As the global credit crunch sends financial and housing market commentators into a furor of media sensationalism, it is fast becoming increasingly difficult for consumers to ascertain whether a property purchase is a good idea in the current climate.

But despite reports heavily weighted towards the negative, there are plenty of reasons why a property purchase in 2008 would be a good move for those that can afford it.

First-time buyers

A major concern for anybody buying a property in 2008 is likely to be the potential for a drop in value.

But while those who already own a home must factor into their buy-now-buy-later decision both their current and future property losses, the situation for first-time buyers is slightly different.

Many credit experts are predicting a “soft” year of housing market activity, as mortgage approvals continue to fall for a fifth successive month from 88,000 to 83,000 in December according to Bank of England figures, it looks increasingly likely that the situation is improving for first time buyers.

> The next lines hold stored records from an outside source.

-- ==== Sys2Proof/Tests/Slice0.lean ====
section
/-! SUPPORT. The model's own tests: ill-formed forms, decoding of words written out from the encodings
of 30_encoding.md, single steps with the results of 95_test_vectors.md (the vector's number is in
the docstring), and for each statement with hypotheses a state and operands that meet them. -/

namespace Sys2Proof.Tests

open Sys2Proof.Machine

/-! ### Ill-formed forms (R46, R53, R54) -/

/-- The byte 36: 8-bit immediate load with the reserved index. -/
theorem test_wf_refuses_ri : (Form.ri 0b110 0x05).wf = false := by decide

/-- The bytes 70 to 77: transfer with the reserved index as destination. -/
theorem test_wf_refuses_rr_destination : (Form.rr 0b110 0b000).wf = false := by decide

/-- The reserved index as source of a transfer: those bytes are the indirect loads. -/
theorem test_wf_refuses_rr_source : (Form.rr 0b000 0b110).wf = false := by decide

/-- The byte 76 is the halt, no indirect load. -/
theorem test_wf_refuses_rm : (Form.rm 0b110).wf = false := by decide

/-- `ED 76` is no instruction. -/
theorem test_wf_refuses_ed : (Form.ed 0x76).wf = false := by decide

/-- The checks let the other forms pass. -/
theorem test_wf_accepts :
    (Form.dd 0b11 0xFFFF).wf && (Form.ri 0b111 0xFF).wf && (Form.rr 0b101 0b111).wf &&
      (Form.rm 0b101).wf && (Form.ed 0xB0).wf && Form.hlt.wf = true := by decide

/-! ### Decoding, every constructor, from the bits of R46 and the tables of R14 and R48 -/

/-- R48: `00 dd 0001` with dd = 0 to 3, low byte first. -/
theorem test_decode_load16 :
    decode [0b00000001, 0x34, 0x12] = .ok (.ldBC_nn 0x1234, []) ∧
      decode [0b00010001, 0x34, 0x12] = .ok (.ldDE_nn 0x1234, []) ∧
      decode [0b00100001, 0x34, 0x12] = .ok (.ldHL_nn 0x1234, []) ∧
      decode [0b00110001, 0x34, 0x12] = .ok (.ldSP_nn 0x1234, []) := by
  refine ⟨rfl, rfl, rfl, rfl⟩

/-- R46: `00 rrr 110`, then the immediate; the byte after it is left. -/
theorem test_decode_load8 :
    decode [0b00000110, 0xA5, 0x76] = .ok (.ldB_n 0xA5, [0x76]) ∧
      decode [0b00001110, 0xA5, 0x76] = .ok (.ldC_n 0xA5, [0x76]) ∧
      decode [0b00010110, 0xA5, 0x76] = .ok (.ldD_n 0xA5, [0x76]) ∧
      decode [0b00011110, 0xA5, 0x76] = .ok (.ldE_n 0xA5, [0x76]) ∧
      decode [0b00100110, 0xA5, 0x76] = .ok (.ldH_n 0xA5, [0x76]) ∧
      decode [0b00101110, 0xA5, 0x76] = .ok (.ldL_n 0xA5, [0x76]) ∧
      decode [0b00111110, 0xA5, 0x76] = .ok (.ldA_n 0xA5, [0x76]) := by
  refine ⟨rfl, rfl, rfl, rfl, rfl, rfl, rfl⟩

/-- R46: `01 ddd sss`, ddd naming B. -/
theorem test_decode_transfer_B :
    ([0b01000000, 0b01000001, 0b01000010, 0b01000011, 0b01000100,
        0b01000101, 0b01000111] : List Byte).map (fun b => decode [b]) =
      [.ldB_B, .ldB_C, .ldB_D, .ldB_E, .ldB_H, .ldB_L, .ldB_A].map fun i => .ok (i, []) := rfl

/-- R46: `01 ddd sss`, ddd naming C. -/
theorem test_decode_transfer_C :
    ([0b01001000, 0b01001001, 0b01001010, 0b01001011, 0b01001100,
        0b01001101, 0b01001111] : List Byte).map (fun b => decode [b]) =
      [.ldC_B, .ldC_C, .ldC_D, .ldC_E, .ldC_H, .ldC_L, .ldC_A].map fun i => .ok (i, []) := rfl

/-- R46: `01 ddd sss`, ddd naming D. -/
theorem test_decode_transfer_D :
    ([0b01010000, 0b01010001, 0b01010010, 0b01010011, 0b01010100,
        0b01010101, 0b01010111] : List Byte).map (fun b => decode [b]) =
      [.ldD_B, .ldD_C, .ldD_D, .ldD_E, .ldD_H, .ldD_L, .ldD_A].map fun i => .ok (i, []) := rfl

/-- R46: `01 ddd sss`, ddd naming E. -/
theorem test_decode_transfer_E :
    ([0b01011000, 0b01011001, 0b01011010, 0b01011011, 0b01011100,
        0b01011101, 0b01011111] : List Byte).map (fun b => decode [b]) =
      [.ldE_B, .ldE_C, .ldE_D, .ldE_E, .ldE_H, .ldE_L, .ldE_A].map fun i => .ok (i, []) := rfl

/-- R46: `01 ddd sss`, ddd naming H. -/
theorem test_decode_transfer_H :
    ([0b01100000, 0b01100001, 0b01100010, 0b01100011, 0b01100100,
        0b01100101, 0b01100111] : List Byte).map (fun b => decode [b]) =
      [.ldH_B, .ldH_C, .ldH_D, .ldH_E, .ldH_H, .ldH_L, .ldH_A].map fun i => .ok (i, []) := rfl

/-- R46: `01 ddd sss`, ddd naming L. -/
theorem test_decode_transfer_L :
    ([0b01101000, 0b01101001, 0b01101010, 0b01101011, 0b01101100,
        0b01101101, 0b01101111] : List Byte).map (fun b => decode [b]) =
      [.ldL_B, .ldL_C, .ldL_D, .ldL_E, .ldL_H, .ldL_L, .ldL_A].map fun i => .ok (i, []) := rfl

/-- R46: `01 ddd sss`, ddd naming A. -/
theorem test_decode_transfer_A :
    ([0b01111000, 0b01111001, 0b01111010, 0b01111011, 0b01111100,
        0b01111101, 0b01111111] : List Byte).map (fun b => decode [b]) =
      [.ldA_B, .ldA_C, .ldA_D, .ldA_E, .ldA_H, .ldA_L, .ldA_A].map fun i => .ok (i, []) := rfl

/-- R46: `01 ddd 110`. -/
theorem test_decode_indirect :
    ([0b01000110, 0b01001110, 0b01010110, 0b01011110, 0b01100110,
        0b01101110, 0b01111110] : List Byte).map (fun b => decode [b]) =
      [.ldB_atHL, .ldC_atHL, .ldD_atHL, .ldE_atHL, .ldH_atHL, .ldL_atHL, .ldA_atHL].map
        fun i => .ok (i, []) := rfl

/-- R46, R55: `ED B0` and `76`. -/
theorem test_decode_ldir_halt :
    decode [0b11101101, 0b10110000] = .ok (.ldir, []) ∧ decode [0b01110110] = .ok (.halt, []) :=
  ⟨rfl, rfl⟩

/-- R54: the eight bytes of the reserved index are rejected by name, with any byte after them. -/
theorem test_decode_rejects_reserved_index :
    ([0x36, 0x70, 0x71, 0x72, 0x73, 0x74, 0x75, 0x77] : List Byte).map
        (fun b => decodeBytes b 0x05 0x76) =
      [0x36, 0x70, 0x71, 0x72, 0x73, 0x74, 0x75, 0x77].map fun b => .error (.firstByte b) := rfl

/-- V5.16 to V5.18: what follows ED and is not B0 is rejected by name. -/
theorem test_decode_rejects_after_ED :
    ([0x76, 0xED, 0x00, 0xA0, 0xB1, 0xB8] : List Byte).map (fun b => decode [0xED, b]) =
      [0x76, 0xED, 0x00, 0xA0, 0xB1, 0xB8].map fun b => .error (.unknown (.secondByte b)) := rfl

/-- An instruction cut short is refused. -/
theorem test_decode_truncated :
    decode [0x21, 0x34] = .error .truncated ∧ decode [0xED] = .error .truncated ∧
      decode [0x3E] = .error .truncated := ⟨rfl, rfl, rfl⟩

/-- The words of spec/opcode_table.json, their operand bytes zero; `EDB0` as that row writes it. -/
theorem test_table_words :
    decodeTableWord 24 0x31 = some (.ldSP_nn 0) ∧ decodeTableWord 16 0x3E = some (.ldA_n 0) ∧
      decodeTableWord 16 0xA53E = some (.ldA_n 0xA5) ∧ decodeTableWord 8 0x47 = some .ldB_A ∧
      decodeTableWord 8 0x7E = some .ldA_atHL ∧ decodeTableWord 16 0xEDB0 = some .ldir ∧
      decodeTableWord 8 0x76 = some .halt ∧ decodeTableWord 8 0x36 = none := by decide

/-! ### Single steps -/

/-- The state after a step that answers one. -/
def next? (s : State) : Option State :=
  match step s with
  | .next t => some t
  | .fault _ => none
  | .refused _ => none

/-- The main set of the start state T0 of 95_test_vectors.md. -/
def mainT0 : RegisterSet :=
  { bc := 0x0102, de := 0x0304, hl := 0x0506, af := 0x07D7, sp := 0, idx := 0 }

/-- An engine in Fetching at `pc` with these registers and, at each address listed, these bytes. -/
def running (main : RegisterSet) (pc : Word) (bytes : List (Word × List Byte)) : State :=
  { State.reset with
    main := main, pc := pc, status := .fetching
    mem := bytes.foldl (fun m p => m.writeBytes p.1 p.2) [] }

/-- The start state T0 with these bytes at its program counter 0500. -/
def atT0 (bytes : List Byte) : State := running mainT0 0x0500 [(0x0500, bytes)]

/-- V1.2, V1.4: the pair or SP, `pc`, and nothing else. -/
theorem test_load16 :
    next? (running .reset 0x0500 [(0x0500, [0x11, 0x67, 0x45])]) =
        some { running .reset 0x0503 [(0x0500, [0x11, 0x67, 0x45])] with
          main := { RegisterSet.reset with de := 0x4567 } } ∧
      next? (running .reset 0x0500 [(0x0500, [0x31, 0xFE, 0xFF])]) =
        some { running .reset 0x0503 [(0x0500, [0x31, 0xFE, 0xFF])] with
          main := { RegisterSet.reset with sp := 0xFFFE } } := by decide

/-- V1.7, V1.8: the operand bytes and `pc` wrap. -/
theorem test_load16_wraps :
    (next? (running .reset 0xFFFE [(0xFFFE, [0x21, 0x34, 0x12])])).map
          (fun t => (t.main.hl, t.pc)) =
        some (0x1234, 0x0001) ∧
      (next? (running .reset 0xFFFF [(0xFFFF, [0x01, 0x04, 0x00])])).map
          (fun t => (t.main.bc, t.pc)) =
        some (0x0004, 0x0002) := by decide

/-- V2.1 to V2.7: from T0 with n = A5. -/
theorem test_load8 :
    ∀ p ∈ ([(0x06, { mainT0 with bc := 0xA502 }), (0x0E, { mainT0 with bc := 0x01A5 }),
        (0x16, { mainT0 with de := 0xA504 }), (0x1E, { mainT0 with de := 0x03A5 }),
        (0x26, { mainT0 with hl := 0xA506 }), (0x2E, { mainT0 with hl := 0x05A5 }),
        (0x3E, { mainT0 with af := 0xA5D7 })] : List (Byte × RegisterSet)),
      next? (atT0 [p.1, 0xA5]) = some { atT0 [p.1, 0xA5] with main := p.2, pc := 0x0502 } := by decide

/-- V3, row B: from T0, the one pair that changes. -/
theorem test_transfer_B :
    ([0x40, 0x41, 0x42, 0x43, 0x44, 0x45, 0x47] : List Byte).map (fun b => next? (atT0 [b])) =
      [(0x40, 0x0102), (0x41, 0x0202), (0x42, 0x0302), (0x43, 0x0402),
        (0x44, 0x0502), (0x45, 0x0602), (0x47, 0x0702)].map fun p =>
        some { atT0 [p.1] with main := { mainT0 with bc := p.2 }, pc := 0x0501 } := rfl

/-- V3, row C: from T0, the one pair that changes. -/
theorem test_transfer_C :
    ([0x48, 0x49, 0x4A, 0x4B, 0x4C, 0x4D, 0x4F] : List Byte).map (fun b => next? (atT0 [b])) =
      [(0x48, 0x0101), (0x49, 0x0102), (0x4A, 0x0103), (0x4B, 0x0104),
        (0x4C, 0x0105), (0x4D, 0x0106), (0x4F, 0x0107)].map fun p =>
        some { atT0 [p.1] with main := { mainT0 with bc := p.2 }, pc := 0x0501 } := rfl

/-- V3, row D: from T0, the one pair that changes. -/
theorem test_transfer_D :
    ([0x50, 0x51, 0x52, 0x53, 0x54, 0x55, 0x57] : List Byte).map (fun b => next? (atT0 [b])) =
      [(0x50, 0x0104), (0x51, 0x0204), (0x52, 0x0304), (0x53, 0x0404),
        (0x54, 0x0504), (0x55, 0x0604), (0x57, 0x0704)].map fun p =>
        some { atT0 [p.1] with main := { mainT0 with de := p.2 }, pc := 0x0501 } := rfl

/-- V3, row E: from T0, the one pair that changes. -/
theorem test_transfer_E :
    ([0x58, 0x59, 0x5A, 0x5B, 0x5C, 0x5D, 0x5F] : List Byte).map (fun b => next? (atT0 [b])) =
      [(0x58, 0x0301), (0x59, 0x0302), (0x5A, 0x0303), (0x5B, 0x0304),
        (0x5C, 0x0305), (0x5D, 0x0306), (0x5F, 0x0307)].map fun p =>
        some { atT0 [p.1] with main := { mainT0 with de := p.2 }, pc := 0x0501 } := rfl

/-- V3, row H: from T0, the one pair that changes. -/
theorem test_transfer_H :
    ([0x60, 0x61, 0x62, 0x63, 0x64, 0x65, 0x67] : List Byte).map (fun b => next? (atT0 [b])) =
      [(0x60, 0x0106), (0x61, 0x0206), (0x62, 0x0306), (0x63, 0x0406),
        (0x64, 0x0506), (0x65, 0x0606), (0x67, 0x0706)].map fun p =>
        some { atT0 [p.1] with main := { mainT0 with hl := p.2 }, pc := 0x0501 } := rfl

/-- V3, row L: from T0, the one pair that changes. -/
theorem test_transfer_L :
    ([0x68, 0x69, 0x6A, 0x6B, 0x6C, 0x6D, 0x6F] : List Byte).map (fun b => next? (atT0 [b])) =
      [(0x68, 0x0501), (0x69, 0x0502), (0x6A, 0x0503), (0x6B, 0x0504),
        (0x6C, 0x0505), (0x6D, 0x0506), (0x6F, 0x0507)].map fun p =>
        some { atT0 [p.1] with main := { mainT0 with hl := p.2 }, pc := 0x0501 } := rfl

/-- V3, row A: from T0, the one pair that changes. -/
theorem test_transfer_A :
    ([0x78, 0x79, 0x7A, 0x7B, 0x7C, 0x7D, 0x7F] : List Byte).map (fun b => next? (atT0 [b])) =
      [(0x78, 0x01D7), (0x79, 0x02D7), (0x7A, 0x03D7), (0x7B, 0x04D7),
        (0x7C, 0x05D7), (0x7D, 0x06D7), (0x7F, 0x07D7)].map fun p =>
        some { atT0 [p.1] with main := { mainT0 with af := p.2 }, pc := 0x0501 } := rfl

/-- V3.50, V3.51: a half from the other half of its own pair. -/
theorem test_transfer_within_a_pair :
    (next? (running { mainT0 with hl := 0x1234 } 0x0500 [(0x0500, [0x65])])).map (·.main.hl) =
        some 0x3434 ∧
      (next? (running { mainT0 with hl := 0x1234 } 0x0500 [(0x0500, [0x6C])])).map (·.main.hl) =
        some 0x1212 := by decide

/-- V4.1 to V4.7: from T0 with 5A at 0506. -/
theorem test_indirect :
    ∀ p ∈ ([(0x46, { mainT0 with bc := 0x5A02 }), (0x4E, { mainT0 with bc := 0x015A }),
        (0x56, { mainT0 with de := 0x5A04 }), (0x5E, { mainT0 with de := 0x035A }),
        (0x66, { mainT0 with hl := 0x5A06 }), (0x6E, { mainT0 with hl := 0x055A }),
        (0x7E, { mainT0 with af := 0x5AD7 })] : List (Byte × RegisterSet)),
      next? (running mainT0 0x0500 [(0x0500, [p.1]), (0x0506, [0x5A])]) =
        some { running p.2 0x0501 [(0x0500, [p.1]), (0x0506, [0x5A])] with alt := .reset } := by
  decide

/-- V4.12: the instruction reads its own opcode byte. -/
theorem test_indirect_reads_its_opcode :
    (next? (running { mainT0 with hl := 0x0500 } 0x0500 [(0x0500, [0x7E])])).map
      (·.main.getHalf .A) = some 0x7E := by decide

/-- V5.3: both pointers' ranges wrap or not, each on its own, and AF = 12FF becomes 12EF. -/
theorem test_ldir_wraps :
    next? (running { RegisterSet.reset with hl := 0xFFFF, de := 0x0010, bc := 0x0002, af := 0x12FF }
        0x0500 [(0x0500, [0xED, 0xB0]), (0xFFFF, [0x11, 0x22])]) =
      some (running { RegisterSet.reset with hl := 0x0001, de := 0x0012, bc := 0, af := 0x12EF }
        0x0502 [(0x0500, [0xED, 0xB0]), (0xFFFF, [0x11, 0x22]), (0x0010, [0x11, 0x22])]) := by decide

Add to this the predictions of the Royal Institution of Chartered Surveyors (Rics) that repossessions will reach around 123 homes per day in 2008, then it looks as if homes will get cheaper as the year goes on.

RICS chief economist, Simon Rubinsohn, said: “Should house prices drop in the early part of the year, many will be ready to pounce, especially if more repossessions filter through into the market.”

Add to this the Firstrung estimate of a deposit to the tune of 25 per cent of the property’s value and it might be wise for first time buyers to wait and see how the market develops in 2008.

Buy now?

But where does this leave our homeowners? Unsurprisingly, responses are mixed.

According to Paul homes, CEO of Firstrung “we’ll see a 35 per cent correction in house prices” over the next three years.

By contrast, others such as Hamptons International, are estimating Bank of England cuts will drive down mortgage rates once again and result in a modest house price increase of three to four per cent across the UK.

One view, expressed by Carilyn Walsh of homebuilder Miller homes, is that property prices make no difference anyway, because the price of your own home also applies to the one that you buy.

But with house prices being a long-term investment for most people, what difference does all this speculation actually make?

According to the housing market forecast from Oxford Economics, short term demand will be short-lived and the overall demand for housing will win through, pushing house prices up rapidly through to 2010.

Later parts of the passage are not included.